Company’s new AM2 socket brings support for faster memory, but initial tests show negligible performance improvements.
AMD today launched its new AM2 CPU socket, bringing support for fast DDR2 memory to the company’s desktop processors. As expected, PC World’s tests showed negligible performance gains from the new socket, but the change positions AMD for more notable performance gains with future products.
Socket AM2 is a 940-pin technology that replaces the company’s Socket 939 on motherboards, and it works only with new AMD processors that support DDR2 memory instead of DDR. The new socket also includes a new 4-bolt tray to offer a more stable platform for the processor heat sink.
In addition to the immediate availability of same-priced AM2 versions of most of its existing 939-based Sempron, Athlon 64, and Athlon 64 X2 processors, AMD also announced the launch of two new AM2-only processors.
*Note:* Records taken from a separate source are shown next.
/-- `ATOMIC_PERFORM`: the operation at its serialisation point. A reduction leaves a poisoned word as it is, with a record; an operation
that returns its old value passed its check of poison at the instruction, and comes before poison that arose since (R228). -/
def performAtom (s : State) (id : Nat) : State :=
  let a := tblGet s.atoms id
  let s0 := { s with atoms := tblDel s.atoms id }
  if a.ret.isNone && poisoned s a.addr a.size then appendFault s0 a.part (atomRecord a .memPoison 6)
  else
    let o := (List.range a.size).map fun k => homeByte s (a.addr + k) a.key
    if a.kind = 2 then
      let (phase, o') := arriveNew o
      returnOld (dropCopiesOf (putHome s0 a.addr a.key o') a.pcore a.addr 16) id a 8 phase 0
    else
      let (new, f) := rmwNew a.kind a.opc a.size (leNat o) a.a.toNat a.b.toNat
      let s1 := match new with
        | some v => putHome s0 a.addr a.key (leBytes a.size v)
        | none => s0
      returnOld (keepAtomFlags (dropCopiesOf s1 a.pcore a.addr a.size) a.grid a.part f) id a a.size (leNat o) f

def execAtomicPerform (s : State) : Out :=
  match tblGet? s.atoms s.arg.a with
  | some a => if atomReady s s.arg.a a then .next (performAtom s s.arg.a) else .refused .notDue
  | none => .refused .notDue

/-! ### Posted operations (R281, R282) -/

/-- A posted operation may be replayed: its record is answered, and earlier posted ones of its thread on its bytes are done. -/
def replayReady (s : State) (id : Nat) (a : Atom) : Bool :=
  a.posted == some 0 &&
  (s.atoms.all fun e => !(decide (e.1 < id) && e.2.posted.isSome && e.2.warp == a.warp && e.2.lane == a.lane && unitsMeet e.2.va e.2.size a.va a.size))

/-- The replay: the address is translated and checked again; a failure is recorded anew, and the operation stays held. -/
def replayAtom (s : State) (id : Nat) : State :=
  let a := tblGet s.atoms id
  match translate s a.part a.va .store with
  | .error c => postAtom s id c
  | .ok e =>
    if !tagAllows s a.part a.ident.toNat e.tag then postAtom s id .tagDenied
    else if isOnChip (gpLocal (physOf e a.va)) || hostRefuses s a.kind a.opc (physOf e a.va) then postAtom s id .access
    else { fillClr (fillTlb s a.part e) a.part a.ident.toNat e.tag with
             atoms := tblUpd s.atoms id fun x => { x with posted := none, addr := physOf e a.va, key := e.key } }

def execPostedOperationReplay (s : State) : Out :=
  match tblGet? s.atoms s.arg.a with
  | some a => if replayReady s s.arg.a a then .next (replayAtom s s.arg.a) else .refused .notDue
  | none => .refused .notDue

/-- A held operation is dropped: memory stays, an ORPHAN_POSTED record is appended and counted (R282). -/
def dropPosted (s : State) (id : Nat) : State :=
  let a := tblGet s.atoms id
  appendFault (updGrid { s with atoms := tblDel s.atoms id } a.grid fun g => { g with orphans := g.orphans + 1, lost := true })
    a.part (atomRecord a .orphanPosted 5)

/-! ### The serial phase (R271) -/

/-- A logged reduction of a holder as an operation. -/
def logAtom (s : State) (g : Nat) (e : LogEntry) : Atom :=
  let w := wgOf s g
  let off := if e.mask % 16 = 0 then 4 else 0
  let n := if e.mask = 255 then 8 else 4
  { ctx := w.ctx, part := lkPart w.lcore, grid := w.grid, pcore := coreOfL s w.lcore, va := e.va + off, size := n, kind := e.kind - 1,
    opc := e.opc, sub := if e.kind = 2 then 1 else if n = 4 then 2 else 3, ident := (gridOf s w.grid).ident,
    a := BitVec.ofNat 64 (leNat ((e.data.drop off).take n)), place := lkPlace w.lcore }

/-- One log entry applied to memory: a store's bytes, or a reduction; a page fault of a reduction posts it (R228). -/
def applyLog (s : State) (g : Nat) (e : LogEntry) : State :=
  let w := wgOf s g
  let part := lkPart w.lcore
  match translate s part e.va .store with
  | .error c =>
    if (e.kind = 1 ∨ e.kind = 2) ∧ c = .pageFault then postAtom (pushAtom s (logAtom s g e)) s.nextId .pageFault
    else s
  | .ok p =>
    let pa := physOf p e.va
    let old := leNat ((List.range 8).map fun k => homeByte s (pa + k) p.key)
    let (v, f) := applyEntry e old
    if (e.kind = 1 ∨ e.kind = 2) ∧ poisoned s pa 8 = true then
      appendFault s part (atomRecord (logAtom s g e) .memPoison 6)
    else keepAtomFlags ((List.range 8).foldl (fun s k =>
      if e.mask / 2 ^ k % 2 = 1 then putHome s (pa + k) p.key [(leBytes 8 v).getD k 0] else s) (fillTlb s part p)) w.grid part f

end Sys2Proof.Machine
end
The company’s new top-of-the line 2.8-GHz Athlon 64 FX-62 will sell for about $1031 and supports up to 800-MHz DDR2; the new 2.6-GHz Athlon 64 X2 5000+ will sell for about $696, and it and all the new AM2 X2 chips support up to 667-MHz DDR2.
In addition, the company is now offering lower-watt versions of its X2 processors for use with Socket AM2 motherboards. The new energy-efficient models drop the maximum power specification from 110 watts to 85 watts. Each reduced-power X2 chip carries a small price premium over the standard X2 version.
AMD says it expects motherboards that support the new AM2 standard to begin shipping immediately from a wide range of vendors, including Abit, Asus, Biostar, ECS, EPox, Gigabyte, Leadtek, MSI, and Shuttle.